* _Problem to solve_: What the task needs is the data below, written out verbatim.

* _Raw data_:
theorem State.maskSrc_same (s : State) (src : Nat) : Same s (State.maskSrc s src) := by
  unfold State.maskSrc
  extract_lets +onlyGivenNames x1
  clear_value x1
  extract_lets +onlyGivenNames x2
  have h2 : Same s x2 := by
    unfold x2
    refine Same.trans ?_ (same_mk _)
    exact Same.refl _
  clear_value x2
  extract_lets +onlyGivenNames x3
  have h3 : Same s x3 := by
    unfold x3
    refine Same.trans ?_ (State.sets_same ..)
    refine Same.trans ?_ (State.setBitAt_same ..)
    exact h2
  clear_value x3
  refine Same.trans ?_ (State.ptrLog_same ..)
  refine Same.trans ?_ (State.ptrEvent_same ..)
  exact h3

theorem State.windowStep_same (s : State) (src : Nat) : Same s (State.windowStep s src) := by
  unfold State.windowStep
  extract_lets +onlyGivenNames x1
  clear_value x1
  split
  · rename_i y2
    refine Same.trans ?_ (State.maskSrc_same ..)
    exact Same.refl _
  · rename_i y3
    refine Same.trans ?_ (State.set_same ..)
    refine Same.trans ?_ (same_mk _)
    exact Same.refl _

theorem State.falseWake_same (s : State) (src : Nat) : Same s (State.falseWake s src) := by
  unfold State.falseWake
  extract_lets +onlyGivenNames x1
  have h1 : Same s x1 := by
    unfold x1
    refine Same.trans ?_ (State.ptrEvent_same ..)
    refine Same.trans ?_ (State.inc_same ..)
    exact Same.refl _
  clear_value x1
  extract_lets +onlyGivenNames x2
  have h2 : Same s x2 := by
    unfold x2
    refine Same.trans ?_ (State.ptrLog_same ..)
    exact h1
  clear_value x2
  extract_lets +onlyGivenNames x3
  have h3 : Same s x3 := by
    unfold x3
    refine Same.trans ?_ (State.windowStep_same ..)
    exact h2
  clear_value x3
  split
  · rename_i y4
    extract_lets +onlyGivenNames x5
    have h5 : Same s x5 := by
      unfold x5
      refine Same.trans ?_ (State.ptrEvent_same ..)
      refine Same.trans ?_ (State.sets_same ..)
      exact h3
    clear_value x5
    refine Same.trans ?_ (State.startQuiet_same ..)
    refine Same.trans ?_ (State.ptrLog_same ..)
    exact h5
  · rename_i y6
    exact h3

theorem State.judgeWake_same (s : State) (level : Bool) : Same s (State.judgeWake s level) := by
  unfold State.judgeWake
  split
  · rename_i y1 y2
    exact Same.refl _
  · rename_i y3 y4 y5 y6 y7
    extract_lets +onlyGivenNames x8
    clear_value x8
    extract_lets +onlyGivenNames x9
    have h9 : Same s x9 := by
      unfold x9
      refine Same.trans ?_ (same_mk _)
      exact Same.refl _
    clear_value x9
    split
    · rename_i y10
      exact h9
    · rename_i y11
      refine Same.trans ?_ (State.falseWake_same ..)
      exact h9

theorem State.linHalt_same (s : State) (n : Nat) : Same s (State.linHalt s n) := by
  unfold State.linHalt
  split
  · rename_i y1
    exact Same.refl _
  · rename_i y2
    refine Same.trans ?_ (State.sets_same ..)
    refine Same.trans ?_ (State.setLin_same ..)
    exact Same.refl _

theorem State.commitPoint_keeps (s : State) : Keeps s (State.commitPoint s) := by
  unfold State.commitPoint
  extract_lets +onlyGivenNames x1
  have h1 : Same s x1 := by
    unfold x1
    refine Same.trans ?_ (State.judgeWake_same ..)
    show InSnd Same _ _
    refine InSnd.chain ?_ (State.draw_same _)
    exact Same.refl _
  clear_value x1
  extract_lets +onlyGivenNames x3
  have h3 : Same s x3 := by
    unfold x3
    refine Same.trans ?_ (State.ptrEvent_same ..)
    refine Same.trans ?_ (State.ptrTo_same ..)
    refine Same.trans ?_ (State.set_same ..)
    exact h1
  clear_value x3
  extract_lets +onlyGivenNames x4
  have h4 : Same s x4 := by
    unfold x4
    refine Same.trans ?_ (State.inc_same ..)
    refine Same.trans ?_ (State.ptrLog_same ..)
    exact h3
  clear_value x4
  extract_lets +onlyGivenNames x5
  have h5 : Same s x5 := by
    unfold x5
    refine Same.trans ?_ (State.culpritLog_same ..)
    exact h4
  clear_value x5
  extract_lets +onlyGivenNames x6
  have h6 : Same s x6 := by
    unfold x6
    refine Same.trans ?_ (State.each_same _ _ _ (fun a7 t7 => ?_))
    · exact h5
    · refine Same.trans ?_ (State.linHalt_same ..)
      refine Same.trans ?_ (State.set_same ..)
      exact Same.refl _
  clear_value x6
  extract_lets +onlyGivenNames x8
  clear_value x8
  extract_lets +onlyGivenNames x9
  clear_value x9
  extract_lets +onlyGivenNames x10
  have h10 : Same s x10 := by
    unfold x10
    refine Same.trans ?_ (same_mk _)
    exact h6
  clear_value x10
  refine Keeps.trans ?_ (State.askReset_keeps ..)
  exact h10.keeps

theorem State.acceptWake_same (s : State) (reason src : Nat) (late : Bool) (stamp : Nat) :
    Same s (State.acceptWake s reason src late stamp) := by
  unfold State.acceptWake
  refine Same.trans ?_ (State.wakeUp_same ..)
  refine Same.trans ?_ (State.set_same ..)
  exact Same.refl _

theorem State.wakeEvent_same (s : State) (reason src : Nat) : Same s (State.wakeEvent s reason src) := by
  unfold State.wakeEvent
  extract_lets +onlyGivenNames x1
  clear_value x1
  split
  · rename_i y2
    exact Same.refl _
  · rename_i y3
    split
    · rename_i y4
      refine Same.trans ?_ (State.acceptWake_same ..)
      exact Same.refl _
    · rename_i y5
      split
      · rename_i y6
        split
        · rename_i y7
          refine Same.trans ?_ (same_mk _)
          exact Same.refl _
        · rename_i y8
          exact Same.refl _
      · rename_i y9
        split
        · rename_i y10
          refine Same.trans ?_ (State.runWake_same ..)
          exact Same.refl _
        · rename_i y11
          exact Same.refl _

theorem State.timerLoad_same (s : State) : Same s (State.timerLoad s) := by
  unfold State.timerLoad
  refine Same.trans ?_ (same_mk _)
  exact Same.refl _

* _Output for this exercise_:
theorem State.maskSrc_same (s : State) (src : Nat) : Same s (State.maskSrc s src) := by
  unfold State.maskSrc
  extract_lets +onlyGivenNames x1
  clear_value x1
  extract_lets +onlyGivenNames x2
  have h2 : Same s x2 := by
    unfold x2
    refine Same.trans ?_ (same_mk _)
    exact Same.refl _
  clear_value x2
  extract_lets +onlyGivenNames x3
  have h3 : Same s x3 := by
    unfold x3
    refine Same.trans ?_ (State.sets_same ..)
    refine Same.trans ?_ (State.setBitAt_same ..)
    exact h2
  clear_value x3
  refine Same.trans ?_ (State.ptrLog_same ..)
  refine Same.trans ?_ (State.ptrEvent_same ..)
  exact h3

theorem State.windowStep_same (s : State) (src : Nat) : Same s (State.windowStep s src) := by
  unfold State.windowStep
  extract_lets +onlyGivenNames x1
  clear_value x1
  split
  · rename_i y2
    refine Same.trans ?_ (State.maskSrc_same ..)
    exact Same.refl _
  · rename_i y3
    refine Same.trans ?_ (State.set_same ..)
    refine Same.trans ?_ (same_mk _)
    exact Same.refl _

theorem State.falseWake_same (s : State) (src : Nat) : Same s (State.falseWake s src) := by
  unfold State.falseWake
  extract_lets +onlyGivenNames x1
  have h1 : Same s x1 := by
    unfold x1
    refine Same.trans ?_ (State.ptrEvent_same ..)
    refine Same.trans ?_ (State.inc_same ..)
    exact Same.refl _
  clear_value x1
  extract_lets +onlyGivenNames x2
  have h2 : Same s x2 := by
    unfold x2
    refine Same.trans ?_ (State.ptrLog_same ..)
    exact h1
  clear_value x2
  extract_lets +onlyGivenNames x3
  have h3 : Same s x3 := by
    unfold x3
    refine Same.trans ?_ (State.windowStep_same ..)
    exact h2
  clear_value x3
  split
  · rename_i y4
    extract_lets +onlyGivenNames x5
    have h5 : Same s x5 := by
      unfold x5
      refine Same.trans ?_ (State.ptrEvent_same ..)
      refine Same.trans ?_ (State.sets_same ..)
      exact h3
    clear_value x5
    refine Same.trans ?_ (State.startQuiet_same ..)
    refine Same.trans ?_ (State.ptrLog_same ..)
    exact h5
  · rename_i y6
    exact h3

theorem State.judgeWake_same (s : State) (level : Bool) : Same s (State.judgeWake s level) := by
  unfold State.judgeWake
  split
  · rename_i y1 y2
    exact Same.refl _
  · rename_i y3 y4 y5 y6 y7
    extract_lets +onlyGivenNames x8
    clear_value x8
    extract_lets +onlyGivenNames x9
    have h9 : Same s x9 := by
      unfold x9
      refine Same.trans ?_ (same_mk _)
      exact Same.refl _
    clear_value x9
    split
    · rename_i y10
      exact h9
    · rename_i y11
      refine Same.trans ?_ (State.falseWake_same ..)
      exact h9

theorem State.linHalt_same (s : State) (n : Nat) : Same s (State.linHalt s n) := by
  unfold State.linHalt
  split
  · rename_i y1
    exact Same.refl _
  · rename_i y2
    refine Same.trans ?_ (State.sets_same ..)
    refine Same.trans ?_ (State.setLin_same ..)
    exact Same.refl _

theorem State.commitPoint_keeps (s : State) : Keeps s (State.commitPoint s) := by
  unfold State.commitPoint
  extract_lets +onlyGivenNames x1
  have h1 : Same s x1 := by
    unfold x1
    refine Same.trans ?_ (State.judgeWake_same ..)
    show InSnd Same _ _
    refine InSnd.chain ?_ (State.draw_same _)
    exact Same.refl _
  clear_value x1
  extract_lets +onlyGivenNames x3
  have h3 : Same s x3 := by
    unfold x3
    refine Same.trans ?_ (State.ptrEvent_same ..)
    refine Same.trans ?_ (State.ptrTo_same ..)
    refine Same.trans ?_ (State.set_same ..)
    exact h1
  clear_value x3
  extract_lets +onlyGivenNames x4
  have h4 : Same s x4 := by
    unfold x4
    refine Same.trans ?_ (State.inc_same ..)
    refine Same.trans ?_ (State.ptrLog_same ..)
    exact h3
  clear_value x4
  extract_lets +onlyGivenNames x5
  have h5 : Same s x5 := by
    unfold x5
    refine Same.trans ?_ (State.culpritLog_same ..)
    exact h4
  clear_value x5
  extract_lets +onlyGivenNames x6
  have h6 : Same s x6 := by
    unfold x6
    refine Same.trans ?_ (State.each_same _ _ _ (fun a7 t7 => ?_))
    · exact h5
    · refine Same.trans ?_ (State.linHalt_same ..)
      refine Same.trans ?_ (State.set_same ..)
      exact Same.refl _
  clear_value x6
  extract_lets +onlyGivenNames x8
  clear_value x8
  extract_lets +onlyGivenNames x9
  clear_value x9
  extract_lets +onlyGivenNames x10
  have h10 : Same s x10 := by
    unfold x10
    refine Same.trans ?_ (same_mk _)
    exact h6
  clear_value x10
  refine Keeps.trans ?_ (State.askReset_keeps ..)
  exact h10.keeps

theorem State.acceptWake_same (s : State) (reason src : Nat) (late : Bool) (stamp : Nat) :
    Same s (State.acceptWake s reason src late stamp) := by
  unfold State.acceptWake
  refine Same.trans ?_ (State.wakeUp_same ..)
  refine Same.trans ?_ (State.set_same ..)
  exact Same.refl _

theorem State.wakeEvent_same (s : State) (reason src : Nat) : Same s (State.wakeEvent s reason src) := by
  unfold State.wakeEvent
  extract_lets +onlyGivenNames x1
  clear_value x1
  split
  · rename_i y2
    exact Same.refl _
  · rename_i y3
    split
    · rename_i y4
      refine Same.trans ?_ (State.acceptWake_same ..)
      exact Same.refl _
    · rename_i y5
      split
      · rename_i y6
        split
        · rename_i y7
          refine Same.trans ?_ (same_mk _)
          exact Same.refl _
        · rename_i y8
          exact Same.refl _
      · rename_i y9
        split
        · rename_i y10
          refine Same.trans ?_ (State.runWake_same ..)
          exact Same.refl _
        · rename_i y11
          exact Same.refl _

theorem State.timerLoad_same (s : State) : Same s (State.timerLoad s) := by
  unfold State.timerLoad
  refine Same.trans ?_ (same_mk _)
  exact Same.refl _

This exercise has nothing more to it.